# aella-data-explorer

**Repository Path**: EtienneXIONG/aella-data-explorer

## Basic Information

- **Project Name**: aella-data-explorer
- **Description**: LAION research paper dataset visual explorer 🔬 🧑‍🔬 👩‍🔬
- **Primary Language**: Unknown
- **License**: MIT
- **Default Branch**: main
- **Homepage**: None
- **GVP Project**: No

## Statistics

- **Stars**: 0
- **Forks**: 0
- **Created**: 2025-12-02
- **Last Updated**: 2025-12-02

## Categories & Tags

**Categories**: Uncategorized

**Tags**: None

## README

# Aella Science Dataset Explorer

Interactive visualization and exploration of scientific papers from the Aella open science dataset.

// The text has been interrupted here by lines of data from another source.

-- ==== Sys2Proof/Machine/Journal.lean ====
section
/-! DEFINITION. What every block does to report: events handed to the journal writer (R418, R419) and MSI-X messages
(R429), and the requester counters (R431). -/

namespace Sys2Proof.Machine

/-- Place an entry by timestamp, then source, keeping the order of production (R416). -/
def insertEvent (e : Event) : List Event → List Event
  | [] => [e]
  | x :: r => if x.time < e.time || (x.time == e.time && x.source ≤ e.source) then x :: insertEvent e r else e :: x :: r

/-- A stack serves: the journal can be written; otherwise entries wait in the always-on buffer (R419). -/
def Dev.stacksServing (d : Dev) : Bool :=
  (List.range 6).any fun s => ((tgetD d.stk.units s {}).state == 2)

/-- Hand an entry to the writer, or to the always-on buffer of 256 entries (R419). -/
def Dev.event (d : Dev) (e : Event) : Dev :=
  if d.stacksServing then { d with evt := { d.evt with held := insertEvent e d.evt.held } }
  else if d.evt.buffer.length < 256 then { d with evt := { d.evt with buffer := d.evt.buffer ++ [e] } }
  else { d.bump 0x60008 16 with evt := { (d.bump 0x60008 16).evt with lost := true } }

/-- An event with its standard fields at this moment. -/
def Dev.log (d : Dev) (source : Nat) (origin : Nat := 0xFFF) (code : Nat := 0) (status : Nat := 0) (arg0 : Nat := 0)
    (arg1 : Nat := 0) : Dev :=
  d.event { time := d.now, source := source, origin := origin, code := code, status := status, arg0 := arg0, arg1 := arg1 }

/-- An event of a stated source whose other fields the spec leaves open: CODE, ARG0 and ARG1 are free (log entry 5). -/
def Dev.logSrc (d : Dev) (source : Nat) (origin : Nat := 0xFFF) (status : Nat := 0) : Dev :=
  let a := d.draw
  let b := a.2.draw
  let c := b.2.draw
  c.2.log source (origin := origin) (code := a.1 % 65536) (status := status) (arg0 := b.1 % 2 ^ 32) (arg1 := c.1 % 2 ^ 64)

/-- An event whose source the spec gives only as a range of `n` from `lo` on. -/
def Dev.logOpen (d : Dev) (lo n : Nat) (origin : Nat := 0xFFF) (status : Nat := 0) : Dev :=
  let a := d.draw
  a.2.logSrc (lo + a.1 % n) origin status

/-- Signal an MSI-X vector of a port: sent, or kept pending while masked, or dropped while disabled (R429). -/
def Dev.msix (d : Dev) (p v : Nat) : Dev :=
  let s := d.port p
  if !s.msixEnabled then d
  else if nmem s.unmasked v then d.emit (.msix p v)
  else d.setPort p fun s => { s with pendingBits := nadd s.pendingBits v }

/-- Vector 0 of both ports (R64, R315). -/
def Dev.msixBoth (d : Dev) : Dev := (d.msix 0 0).msix 1 0

/-- Add to a requester counter (R431) and to the device total of group 15. -/
def Dev.reqCount (d : Dev) (node i n : Nat) : Dev :=
  let d := d.perfAdd (960 + i) n
  { d with perf := { d.perf with requester := tupd d.perf.requester (node * 8 + i) 0 fun c => (c + n) % 2 ^ 48 } }

/-- The per-requester counts of an answer: RETRY, DENIED, REVOKED, POISONED (Table 20.7, R40). -/
def Dev.countAnswer (d : Dev) (node st : Nat) : Dev :=
  if st = stRetry then d.reqCount node 3 1
  else if st = stDenied then
    let d := d.reqCount node 4 1
    { d with pool := { d.pool with refused := tupd d.pool.refused node 0 (· + 1) } }
  else if st = stRevoked then
    let d := d.reqCount node 5 1
    { d with pool := { d.pool with refused := tupd d.pool.refused node 0 (· + 1) } }
  else if st = stPoisoned then d.reqCount node 6 1
  else d

/-- Answer a request with an RSP, counting it. -/
def Dev.answer (d : Dev) (m : Msg) (st det : Nat) (res : Nat := 0) : Dev :=
  (d.countAnswer m.src st).sendMsg (d.rspTo m st det res)

/-- A wake source arrives (R387 to R389): in Bank, or in Ember for the sources that can reach it there, the device starts
to wake; during entry it is latched, and the wake begins when the entry is complete. -/
def Dev.wakeLatch (d : Dev) (src : Nat) : Dev :=
  if d.pm.state = 2 || (d.pm.state = 3 && 3 ≤ src) then
    { d with pm := { d.pm with wakeFrom := d.pm.state, state := 5, wakeSrc := src } }
  else if d.pm.state = 4 && d.pm.wakeDue = 0 then { d with pm := { d.pm with wakeDue := src } }
  else d

end Sys2Proof.Machine
end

This project is a collaboration between [Inference.net](https://inference.net) and [LAION](https://laion.ai). LAION curated the original dataset which is about ~100m scrapped scientific and research articles and Inference.net fine-tuned a custom model to extract structured summaries from the articles. This repo contains a visual explorer for a small subset of the extracted dataset.

View the live explorer at [https://aella.inference.net](https://aella.inference.net).

## Overview

A web application for exploring scientific papers with semantic embeddings, dimensionality reduction, and clustering visualizations.

## Architecture

- **Frontend**: React + TypeScript + Vite with D3.js for interactive visualizations
- **Backend**: Python FastAPI serving data from SQLite (D1 in production)
- **Storage**: SQLite locally, Cloudflare D1 + R2 in production

## Prerequisites

You'll need the following tools installed:

- **Python 3.11+** - [Download](https://www.python.org/downloads/)
- **uv** - Python dependency management - [Install](https://docs.astral.sh/uv/getting-started/installation/)
- **bun** - JavaScript runtime - [Install](https://bun.sh/)
- **Task** - Task runner - [Install](https://taskfile.dev/installation/)

## Setup

Install all dependencies:

```bash
task setup
```

This will install both backend and frontend dependencies.

## Quick Start

### 1. Get the Database

Download the database from R2:

```bash
task db:setup
```

This will download the SQLite database to `backend/data/db.sqlite`.

### 2. Run the Application

Run the backend and frontend in separate terminals:

**Backend (Terminal 1):**

```bash
task backend:dev
```

**Frontend (Terminal 2):**

```bash
task frontend:dev
```

The application will be available at:

- Frontend: `http://localhost:5173`
- API: `http://localhost:8787`
- API Docs: `http://localhost:8787/docs`

## Data Pipeline

> The code for the data pipeline that we used to construct this dataset is not yet open source, mostly because it was setup for a one-time process and not production-ready.

However, the general process was:

1. Initial data extraction and filtering

- Ran a pipeline to generate the summaries
- Excluded specific non-scientific content and failed summaries
- Compiled results for further processing

2. Semantic Embedding

- Generates 768-dimensional embeddings using SPECTER2 (allenai/specter2_base)
- Processes papers in batches with GPU acceleration support
- Stores embeddings as binary blobs for similarity search

3. Visualization & Clustering

- Reduces embeddings to 2D coordinates using UMAP with cosine distance
- Applies K-Means clustering with automatic optimization (20-60 clusters via silhouette scores)
- Generates initial cluster labels using TF-IDF analysis of titles and fields

4. LLM-Curated Labels

- Applies manually reviewed, domain-specific cluster labels
- Improves interpretability over automated TF-IDF labels

## Deployment

Deploy to Cloudflare:

```bash
task deploy
```

This will prompt you to deploy the backend API and/or frontend.

## Contributing

We welcome contributions to this project! Here's what you should know:

**Bug Fixes & Minor Improvements**

- Bug fixes are always welcome! Please submit a PR with a clear description of the issue and fix.
- Minor improvements to documentation, code quality, or performance are appreciated.

**New Features**

- This project is intentionally scoped as a one-time preview of this dataset.
- We are generally not planning to greatly expand the functionality beyond its current scope.
- If you want to add significant new features, we encourage you to fork the project and build on it!

**Before Submitting a PR**

- Ensure your code passes linting and formatting checks:
  ```bash
  task check
  ```
- Keep changes focused and well-documented.
- Test your changes with sample data when applicable.

## License

MIT License - see [LICENSE](LICENSE) file for details.